Tom Hanks Says His Grandfather's Killing Robbed His Dad of a 'Carefree Life': He 'Got a Raw Deal'

Tom Hanks is recalling a deep family wound suffered by his father, Amos Mefford Hanks.

During Wednesday's episode of In Depth with Graham Bensinger, the actor, 64, spoke about the trauma his father experienced after seeing his own father killed when he was just a child.

“My dad got a raw deal when he was a very young man because he happened to witness the murder of his father in a fight,” Hanks said. “He was 8 or 9 or 10 years old and a hired hand killed his father in the barn of the farm that they were growing up in Willows, California."

Amos was "one of four kids and he was the only one there" when his father was killed, the actor said.

"He was broken by that experience. He had to go testify as a kid three times, with the lawyers and a judge and a flag and 'Do you hear by solemnly swear…,'" he continued. "It was a contentious fight by self-defense — because it was a fight. The man [who killed Amos' father] was acquitted."

The experience "ruined" Amos, the Greyhound actor said. "It robbed him of a carefree life. It robbed him of a sense of fairness in the world," he explained. "It was a black mark of injustice and unfairness that landed squarely on his young shoulders."

"I don't know if he ever communicated the great joy of anything that happened in his life," the Oscar winner added. "My dad wanted to write, he had great artistic desires but life didn't deal him the cards in order to pursue them."

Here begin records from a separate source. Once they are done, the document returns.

-- ==== Sys2Proof/Machine/State.lean ====
section
/-! DEFINITION. The state of the block as plain data: everything the spec gives the machine, the queue of waiting
commands, the faults and refusals, and the state after reset. -/

namespace Sys2Proof.Machine

/-- A fixed number of like things, indexed by `Fin n`. -/
abbrev Tab (n : Nat) (α : Type) : Type := Vector α n

/-- The four ordering codes (R1), in the order of VARIANT (R8). -/
inductive Variant where
  | x9256 | n9256 | x9128 | b9128
  deriving DecidableEq, Repr

/-- The acquisition state (R31), in the order of DEV_STATUS.ACQ (R543). -/
inductive Acq where
  | idle | running | draining | frozen
  deriving DecidableEq, Repr

/-- The DEV block and the device's own condition (R542-R544, R31, 17 R563). -/
structure Dev where
  variant     : Variant
  ready       : Bool   -- DEV_STATUS.READY
  acq         : Acq    -- DEV_STATUS.ACQ
  safe        : Bool   -- DEV_STATUS.SAFE
  bootrom     : Bool   -- DEV_STATUS.BOOTROM
  softPending : Bool   -- a SOFT reset is in progress (R545)
  scratch     : Word   -- DEV_SCRATCH
  resetCause  : Nat    -- DEV_RESET_CAUSE.CAUSE
  fwVersion   : Word   -- FW_VERSION of the running image (R8)
  fwSlot      : Nat    -- FW_SLOT: 0 = A, 1 = B
  fwFallback  : Bool   -- FW_FALLBACK
  dieTemp     : BitVec 16   -- FLT_TEMP, in 1/16 degree
  tempAt      : Nat         -- tick of the last measurement of it (R563)
  badRails    : List Nat    -- monitored rails outside their operating range (R563)
  vioOff      : Nat         -- the VIO banks that count as unpowered, a mask (R594)
  standby     : Bool   -- only VSTBY is present (R85)
  powered     : Bool   -- the rails have come up (R595)
  perst       : Bool   -- PERST# is asserted (R597)
  backup      : Bool   -- the core runs on the backup oscillator (R449)
  stopped     : Bool   -- the samplers are stopped after a DCO failure (R449)
  deriving DecidableEq, Repr

/-- The ten RWS registers of a channel window (R123, R125-R132). -/
structure ChCfg where
  thr      : Word
  vt       : Word
  deskew   : Word
  ctrl     : Word
  qual     : Tab 4 Word
  state    : Word
  stateWin : Word
  deriving DecidableEq, Repr

/-- One class of the retention policy (R265). -/
structure ClassCfg where
  pre    : Nat
  post   : Nat
  pods   : Nat
  enable : Bool
  deriving DecidableEq, Repr

/-- The retention part of the image that RETAIN_SET owns (R265). -/
structure RetainCfg where
  policy      : Nat
  rfireCairn  : Bool
  summaryRows : Nat
  logMask     : Nat
  classes     : Tab 4 ClassCfg
  deriving DecidableEq, Repr

/-- Pattern word Wi (R191, FAB_CFG KIND 0). -/
structure PatternCfg where
  en    : Bool
  src   : Bool
  neg   : Bool
  value : BitVec 272
  mask  : BitVec 272
  deriving DecidableEq, Repr

/-- Range comparator RNGr (R195, FAB_CFG KIND 2). -/
structure RangeCfg where
  en     : Bool
  signed : Bool
  src    : Bool
  bus    : Nat
  cond   : Nat
  lo     : Word
  hi     : Word
  deriving DecidableEq, Repr

/-- The settings of counter Cn (R196, FAB_CFG KIND 3). -/
structure CounterCfg where
  wrap    : Bool
  autoClr : Bool
  incTerm : Nat
  limit   : Nat
  preload : Nat
  deriving DecidableEq, Repr

/-- The settings of timer Tm (R199, FAB_CFG KIND 4). -/
structure TimerCfg where
  autoStart : Bool
  atPlace   : Bool
  startTerm : Nat
  stopTerm  : Nat
  limit     : Nat
  deriving DecidableEq, Repr

/-- A branch word (R209), 128 bits as software lays it out. -/
abbrev Branch := BitVec 128

/-- A Traverse program: its header (R208) and 16 states of four branches. -/
structure Program where
  step    : Nat
  stepPod : Nat
  group   : Nat
  oneShot : Bool
  words   : Tab 64 Branch
  deriving DecidableEq, Repr

/-- The configuration image (R546) as its registers and commands lay it out. -/
structure Image where
  inputs   : Tab 272 ChCfg
  level    : Nat            -- capture level, 0 PRIMARY, 1 DUAL (R138)
  hold     : Bool           -- RING_FULL policy HOLD
  retain   : RetainCfg
  words    : Tab 16 PatternCfg
  maps     : Tab 8 (List Nat)
  ranges   : Tab 8 RangeCfg
  counters : Tab 32 CounterCfg
  timers   : Tab 16 TimerCfg
  tout     : Tab 4 Word
  progs    : Tab 4 (Option Program)
  deriving DecidableEq, Repr

/-- The CFG block (R553, R554), the three image CRCs and their references (R548). -/
structure Cfg where
  unlock       : Nat     -- CFG_STATUS.UNLOCK_CLASS: the pending unlock class, 0 = none
  opened       : Bool    -- CFG_CTRL.OPEN
  crcRef       : Word    -- CFG_CRC_REF
  crcChecked   : Word    -- CFG_CRC_CHECKED
  crcLive      : Word    -- CFG_CRC_LIVE
  checkedValid : Bool
  section_     : Nat     -- CFG_STATUS.SECTION
  mismatchNow  : Bool
  mismatchSeen : Bool
  mismatchCnt  : Word
  passCnt      : Word
  mismatchRun  : Nat     -- consecutive mismatching passes (R551)
  unfit        : Bool    -- the running pass began under a suspension, or met one: it is not compared (R550)
  refSections  : List Word               -- per-section CRCs of the checked image
  pendingRef   : Option (Word × List Word) -- the pending reference (R548)
  staged       : Image
  active       : Image
  deriving DecidableEq, Repr

/-- A comparator event: its time in 1/256 samples (R100), its input within the pod, the comparator, the new output,
whether it changed the level (R104), and the crossing time of that change (R106). -/
structure CompEv where
  t       : Nat
  input   : Nat
  upper   : Bool
  out     : Bool
  changes : Bool
  tx      : Nat
  deriving DecidableEq, Repr

/-- A state sample of a pod (R110-R112). -/
structure StateSample where
  ts   : Nat
  data : Nat
  viol : Bool
  deriving DecidableEq, Repr

/-- The comparator outputs and levels of a pod's 17 inputs before the first event of its list. -/
structure PodOuts where
  level : Nat
  u     : Nat
  l     : Nat
  deriving DecidableEq, Repr

/-- Where a pod's capture stands in the running epoch: its first row and, once its inputs became ABSENT, the first
ABSENT sample (R62, R142). -/
structure PodCapture where
  first : Nat
  joined : Bool      -- its inputs were ABSENT until the start of `first` (R184)
  gone  : Option Nat
  deriving DecidableEq, Repr

/-- Calibration of one pod port (R115-R122). -/
structure Cal where
  sched      : Nat           -- 0 CONTINUOUS, 1 PERIODIC, 2 ON_DEMAND
  periodS    : Nat
  rotCairn   : Bool
  rotations  : Word
  lastRot    : Nat × Nat     -- LAST_ROT_T0: seconds, nanoseconds
  maxResid   : Nat           -- MAX_RESID, 0xFFFF if none was measured
  aborts     : Nat
  rotating   : Option Nat    -- the input whose swap is due next in the rotation in progress
  startNext  : Bool          -- a rotation starts at the next tick (ROTATE_NOW)
  shadow     : Option Nat    -- the input in shadow
  shadowDone : Bool          -- the shadow's measurement is done (R117 step 2)
  shadowRes  : Option Int    -- its residual in 0.1 ps
  resid      : Tab 17 (Option Int)  -- residual of each input's last swap
  rotMax     : Option (Int × Nat)   -- the rotation's residual largest in magnitude so far, with its input
  stepAt     : Option Nat    -- timebase tick of the rotations' last step (R116)
  rotStart   : Option Nat    -- timebase tick at which the last rotation started (R116)
  resched    : Bool          -- the schedule has changed; it takes effect at the next tick (R120)
  calibrated : Nat           -- pairs calibrated or taken out of use since PERST# (R115)
  abortRun   : Tab 17 Nat    -- consecutive aborts of each input
  spares     : List Nat      -- calibrated spare pairs
  detached   : List Nat      -- pairs under calibration
  failed     : List Nat      -- pairs taken out of use (R119)
  trims      : Tab 19 (Int × Int)   -- timing trims C of U and L of each pair (R100, R115)
  noSpareSig : Bool          -- F20 has been signalled for the lack of a spare
  deriving DecidableEq, Repr

/-- The states of a pod port (R56), in the order of their codes. -/
inductive PodState where
  | empty | debounce | identify | unpowered | powering | joining | active | rejected | faulted
  deriving DecidableEq, Repr

/-- One pod port (R54-R80, R89) with its capture and calibration. -/
structure Pod where
  state       : PodState
  reject      : Nat      -- REJECT_REASON
  since       : Nat      -- tick at which the state was entered (R58)
  telemFail   : Bool
  overvolt    : Bool
  supplyFault : Bool
  present     : Bool     -- live PODp_PRES_N low
  desc        : Option (List Byte)   -- the descriptor read since the last insertion (R77)
  readFails   : Nat      -- failed attempts of the descriptor read (R61)
  vaux        : Bool
  supplyOn    : Bool
  supplySet   : Nat      -- the supply's setpoint in mV (R71)
  supplyLimit : Nat      -- its current limit in 0.1 mA (R71)
  supplyMv    : Nat
  supplyMa    : Nat
  temp        : BitVec 16
  telemBusy   : Bool     -- a telemetry read is in progress (R79)
  telemFails  : Nat      -- consecutive failed telemetry reads
  hot         : Bool     -- POD_HOT has been raised and not rearmed (R80)
  offStaged   : Bool     -- its power-off is staged (R75)
  waiting     : Bool     -- waits in IDENTIFY for the release of safe state or the controller (R74, R522)
  onFor       : List Nat     -- the mailboxes whose POD_POWER ON waits for this pod (R76)
  dropAt      : Option Nat   -- the 1 us sample in which a cause of R64 last dropped it (R65)
  gapAt       : Option Nat   -- the 1 us sample in which the pod-removal gap began
  gapFrom     : Option (Nat × Nat)   -- first row of the pod-removal gap and its CAUSE (R66)
  capture     : Option PodCapture
  evs         : List CompEv          -- comparator events not yet encoded, and those of the last row
  base        : PodOuts              -- what stood before the first of evs
  clocks      : List Nat             -- clock edges (crossing times) not yet judged (R110)
  samples     : List StateSample     -- accepted state samples not yet encoded
  lastClock   : Option Nat           -- the last accepted clock edge (R111)
  dropped     : List Nat             -- sample instants of dropped clock edges not yet encoded
  skipped     : List Nat             -- sample instants of skipped clock edges not yet encoded
  stateCnt    : Word     -- CH_STATE_CNT of PCKp
  clkDrop     : Word     -- CH_CLK_DROP of PCKp
  cal         : Cal
  deriving DecidableEq, Repr

/-- PODC registers that belong to no one pod, keys and indicators (R88-R91). -/
structure Podc where
  autopwr  : Nat         -- PODC_CTRL.AUTOPWR
  pending  : Nat         -- PODC_PENDING
  keyLive  : Nat         -- pressed keys
  stbyPress : Nat        -- STBY_PRESS
  telemPeriod : Nat
  telemAt  : Nat         -- tick of the last start of telemetry reads (R78)
  keyCfg   : Tab 8 Word
  indCfg   : Tab 16 Word
  indSw    : Nat
  deriving DecidableEq, Repr

/-- One block of a row: pod group, offset in the row, length in bytes, frame TYPE. -/
structure BlockDesc where
  pod  : Nat
  off  : Nat
  len  : Nat
  type : Nat
  deriving DecidableEq, Repr

/-- What a SUMMARY entry counts of one input over a span (R255). -/
structure InCount where
  high    : Nat
  changes : Nat
  first   : Bool
  last    : Bool
  absent  : Bool
  deriving DecidableEq, Repr

/-- The counts of one pod group's 17 inputs. -/
structure PodCount where
  pod : Nat
  ins : List InCount
  deriving DecidableEq, Repr

/-- A row of the ring as its line tags describe it (R147-R150), with what the encoder knew of it. -/
structure RowDesc where
  row     : Nat
  pos     : Nat           -- ring position of its first byte; 0 while it is staged
  len     : Nat           -- bytes with padding
  anchor  : Bool
  dual    : Bool
  podMask : Nat
  rawMask : Nat
  blocks  : List BlockDesc
  t0      : Nat × Nat     -- time A of its first sample, T0 format
  suspect : Bool          -- a TIMING_SUSPECT cairn was open during the row
  counts  : List PodCount
  deriving DecidableEq, Repr

/-- One fill watermark (R167, R168). -/
structure Mark where
  level : Nat
  now   : Bool
  seen  : Bool
  count : Nat
  deriving DecidableEq, Repr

Hanks parents’ Amos and Janet Frager divorced in 1960. The actor said he “fell through the cracks” after his parent's divorce.

“Maybe sometimes there was a degree of loneliness,” he said. “I didn’t really have adults per se that were taking care of me.”

He added, “But I was not abused, I always had a key to the house and I could always drink all the milk in the refrigerator whether anyone was home or not.”